### WORK TASK
Every line that contains "cprod" must be located and copied from the data.

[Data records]
--- START ---

/-- CFG lg and CFGL xr, xi, yr, yi, lg configure the facade and rebuild its node table. CFG leaves it unlinked, CFGL
links it. Nothing else changes but DONE (R182, R183). How long a command takes is the model's schedule, here none at
all (notes/assumptions/2.md). -/
def Obligations.ConfigureResult : Prop :=
  ∀ (s : State) (lg : Nat), ReadyAtOnce s → 3 ≤ lg → lg ≤ s.build.log2nMax →
    exec (.cfg lg) s = .next { s with
      facade := ⟨true, lg, false, 0, 0, 0, 0⟩, nodes := buildTable lg 0 1 0, done := true, delays := s.delays.tail } ∧
    ∀ xr xi yr yi, LinkLegal s.build xr xi yr yi →
      exec (.cfgl xr xi yr yi lg) s = .next { s with
        facade := ⟨true, lg, true, xr, xi, yr, yi⟩, nodes := buildTable lg 0 1 0, done := true,
        delays := s.delays.tail }

/-- LINK xr, xi, yr, yi on a configured facade replaces the link and changes nothing else but DONE (R184). How long a
command takes is the model's schedule, here none at all (notes/assumptions/2.md). -/
def Obligations.LinkResult : Prop :=
  ∀ (s : State) (xr xi yr yi : Nat), ReadyAtOnce s → s.facade.configured = true → LinkLegal s.build xr xi yr yi →
    exec (.link xr xi yr yi) s = .next { s with
      facade := ⟨true, s.facade.lg, true, xr, xi, yr, yi⟩, done := true, delays := s.delays.tail }

/-- FWD on a legal link, and FWDL after linking, put the forward transform of the source samples into the destination
banks and leave every other byte of every bank. FWD changes nothing else, FWDL the link (R163, R185, R186). How long a
command takes is the model's schedule, here none at all (notes/assumptions/2.md). -/
def Obligations.ForwardResult : Prop :=
  (∀ s : State, ReadyAtOnce s → s.facade.configured = true → s.facade.linked = true → FacadeOk s →
    ∃ t, exec .fwd s = .next t ∧ OnlyMemory s t ∧
      StoresPair s t s.facade.yr s.facade.yi (2 ^ s.facade.lg)
        (fun k => ((arithOf s.build).at ((arithOf s.build).fwd s.facade.lg (linkedSource s)) k).re)
        (fun k => ((arithOf s.build).at ((arithOf s.build).fwd s.facade.lg (linkedSource s)) k).im)) ∧
  ∀ (s : State) (xr xi yr yi : Nat), ReadyAtOnce s → s.facade.configured = true → FacadeOk s →
    LinkLegal s.build xr xi yr yi →
    ∃ t, exec (.fwdl xr xi yr yi) s = .next t ∧ OnlyMemory (bind xr xi yr yi s) t ∧
      t.facade = ⟨true, s.facade.lg, true, xr, xi, yr, yi⟩ ∧
      StoresPair s t yr yi (2 ^ s.facade.lg)
        (fun k => ((arithOf s.build).at
          ((arithOf s.build).fwd s.facade.lg (linkedSource (bind xr xi yr yi s))) k).re)
        (fun k => ((arithOf s.build).at
          ((arithOf s.build).fwd s.facade.lg (linkedSource (bind xr xi yr yi s))) k).im)

/-- INV on a legal link, and INVL after linking, put the inverse transform of the source samples (the forward
transform, then INV_POST) into the destination banks and leave every other byte of every bank. INV changes nothing
else, INVL the link (R187, R188, R190). How long a command takes is the model's schedule, here none at all
(notes/assumptions/2.md). -/
def Obligations.InverseResult : Prop :=
  (∀ s : State, ReadyAtOnce s → s.facade.configured = true → s.facade.linked = true → FacadeOk s →
    ∃ t, exec .inv s = .next t ∧ OnlyMemory s t ∧
      StoresPair s t s.facade.yr s.facade.yi (2 ^ s.facade.lg)
        (fun k => ((arithOf s.build).at ((arithOf s.build).inverse s.facade.lg (linkedSource s)) k).re)
        (fun k => ((arithOf s.build).at ((arithOf s.build).inverse s.facade.lg (linkedSource s)) k).im)) ∧
  ∀ (s : State) (xr xi yr yi : Nat), ReadyAtOnce s → s.facade.configured = true → FacadeOk s →
    LinkLegal s.build xr xi yr yi →
    ∃ t, exec (.invl xr xi yr yi) s = .next t ∧ OnlyMemory (bind xr xi yr yi s) t ∧
      t.facade = ⟨true, s.facade.lg, true, xr, xi, yr, yi⟩ ∧
      StoresPair s t yr yi (2 ^ s.facade.lg)
        (fun k => ((arithOf s.build).at
          ((arithOf s.build).inverse s.facade.lg (linkedSource (bind xr xi yr yi s))) k).re)
        (fun k => ((arithOf s.build).at
          ((arithOf s.build).inverse s.facade.lg (linkedSource (bind xr xi yr yi s))) k).im)

/-- PROD with count n = ARG0 replaces the samples 0..n-1 of the two Y banks by the products of the X and Y samples as
they were before the command, whichever banks are shared, and leaves every other byte and all other state (R189,
R191). How long a command takes is the model's schedule, here none at all (notes/assumptions/2.md). -/
def Obligations.ProductResult : Prop :=
  ∀ (s : State) (xr xi yr yi : Nat) (sign : Sign), ReadyAtOnce s →
    xr < s.build.nbank → xi < s.build.nbank → yr < s.build.nbank → yi < s.build.nbank → yr ≠ yi →
    s.arg0.toNat ≤ s.build.nmax →
    ∃ t, exec (.prod xr xi yr yi sign) s = .next t ∧ OnlyMemory s t ∧
      StoresPair s t yr yi s.arg0.toNat
        (fun k => ((arithOf s.build).cprod sign ⟨s.sample xr k, s.sample xi k⟩ ⟨s.sample yr k, s.sample yi k⟩).re)
        (fun k => ((arithOf s.build).cprod sign ⟨s.sample xr k, s.sample xi k⟩ ⟨s.sample yr k, s.sample yi k⟩).im)

/-! ## The overlap-add commands (spec/43_overlap_add.md) -/

/-- OCFG c, kb and OCFGS c, m, kb configure the context with the kernel length ARG0 and the block size ARG1: OCFG as
an owner with its own transform size, OCFGS as a slave with its master's. The kernel spectrum of the first ARG0
samples of bank kb is retained, and the accumulator is +0. The other contexts, every bank and the facade are unchanged
(R210, R212, R216, R217). How long a command takes is the model's schedule, here none at all (notes/assumptions/2.md). -/
def Obligations.ContextConfigurationResult : Prop :=
  ∀ (s : State) (c kb : Nat), ReadyAtOnce s → s.ctxs.length = s.build.nctx → c < s.build.nctx →
    (∀ d, ¬ SlaveOf s c d) → kb < s.build.nbank →
    (∀ lg, nfftLg s.build s.arg0.toNat s.arg1.toNat = some lg →
      ∃ t, exec (.ocfg c kb) s = .next t ∧ OnlyContext c s t ∧ AccIs s t c (2 ^ lg) (fun _ => plusZero) ∧
        t.ctx c = { (t.ctx c) with st := .owner, master := 0, klen := s.arg0.toNat, blk := s.arg1.toNat, lgfft := lg } ∧
        (∀ k < 2 ^ lg, (⟨t.krAt c k, t.kiAt c k⟩ : Cpx Sample) =
          (arithOf s.build).at ((arithOf s.build).kernelSpectrum lg (s.block kb 0 s.arg0.toNat)) k) ∧
        ∀ k, 2 ^ lg ≤ k → t.krAt c k = s.krAt c k ∧ t.kiAt c k = s.kiAt c k) ∧
    ∀ m lg, m < s.build.nctx → m ≠ c → (s.ctx m).st = .owner → (s.ctx m).klen = s.arg0.toNat → (s.ctx m).lgfft = lg →
      1 ≤ s.arg1.toNat → s.arg0.toNat + s.arg1.toNat - 1 ≤ 2 ^ lg →
      ∃ t, exec (.ocfgs c m kb) s = .next t ∧ OnlyContext c s t ∧ AccIs s t c (2 ^ lg) (fun _ => plusZero) ∧
        t.ctx c = { (t.ctx c) with st := .slave, master := m, klen := s.arg0.toNat, blk := s.arg1.toNat, lgfft := lg } ∧
        (∀ k < 2 ^ lg, (⟨t.krAt c k, t.kiAt c k⟩ : Cpx Sample) =
          (arithOf s.build).at ((arithOf s.build).kernelSpectrum lg (s.block kb 0 s.arg0.toNat)) k) ∧
        ∀ k, 2 ^ lg ≤ k → t.krAt c k = s.krAt c k ∧ t.kiAt c k = s.kiAt c k

/-- OFLT c, ib, ob adds the filtered block at offset ARG0 of bank ib to the accumulator, writes the first B sums to
the block at offset ARG1 of bank ob and shifts the accumulator left by B with +0 behind. Every other byte, the rest of
the context, the other contexts and the facade are unchanged, also where ib is ob (R214, R215, R218). How long a
command takes is the model's schedule, here none at all (notes/assumptions/2.md). -/
def Obligations.FilterResult : Prop :=
  ∀ (s : State) (c ib ob : Nat), ReadyAtOnce s → ContextsOk s → c < s.build.nctx → (s.ctx c).st ≠ .free →
    ib < s.build.nbank → ob < s.build.nbank →
    s.arg0.toNat ≤ s.build.nmax - (s.ctx c).blk → s.arg1.toNat ≤ s.build.nmax - (s.ctx c).blk →
    ∀ sums : Nat → Sample,
      (∀ j, sums j = fadd s.build.prec (s.accAt c j)
        (((arithOf s.build).olaBlock (s.ctx c).lgfft (spectrumOf s c)
          (s.block ib s.arg0.toNat (s.ctx c).blk)).getD j plusZero)) →
      ∃ t, exec (.oflt c ib ob) s = .next t ∧
        t = { s with ctxs := t.ctxs, mem := t.mem, done := true, delays := s.delays.tail } ∧
        (∀ j < (s.ctx c).blk, t.sample ob (s.arg1.toNat + j) = sums j) ∧
        (∀ a, OutsideSpan s.build ob s.arg1.toNat (s.ctx c).blk a → t.byte a = s.byte a) ∧
        AccIs s t c (2 ^ (s.ctx c).lgfft)
          (fun j => if j < 2 ^ (s.ctx c).lgfft - (s.ctx c).blk then sums (j + (s.ctx c).blk) else plusZero) ∧
        t.ctx c = { (s.ctx c) with acc := (t.ctx c).acc } ∧ (∀ d, d ≠ c → t.ctx d = s.ctx d)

--- END ---

### ANSWER BOX
        (fun k => ((arithOf s.build).cprod sign ⟨s.sample xr k, s.sample xi k⟩ ⟨s.sample yr k, s.sample yi k⟩).re)
        (fun k => ((arithOf s.build).cprod sign ⟨s.sample xr k, s.sample xi k⟩ ⟨s.sample yr k, s.sample yi k⟩).im)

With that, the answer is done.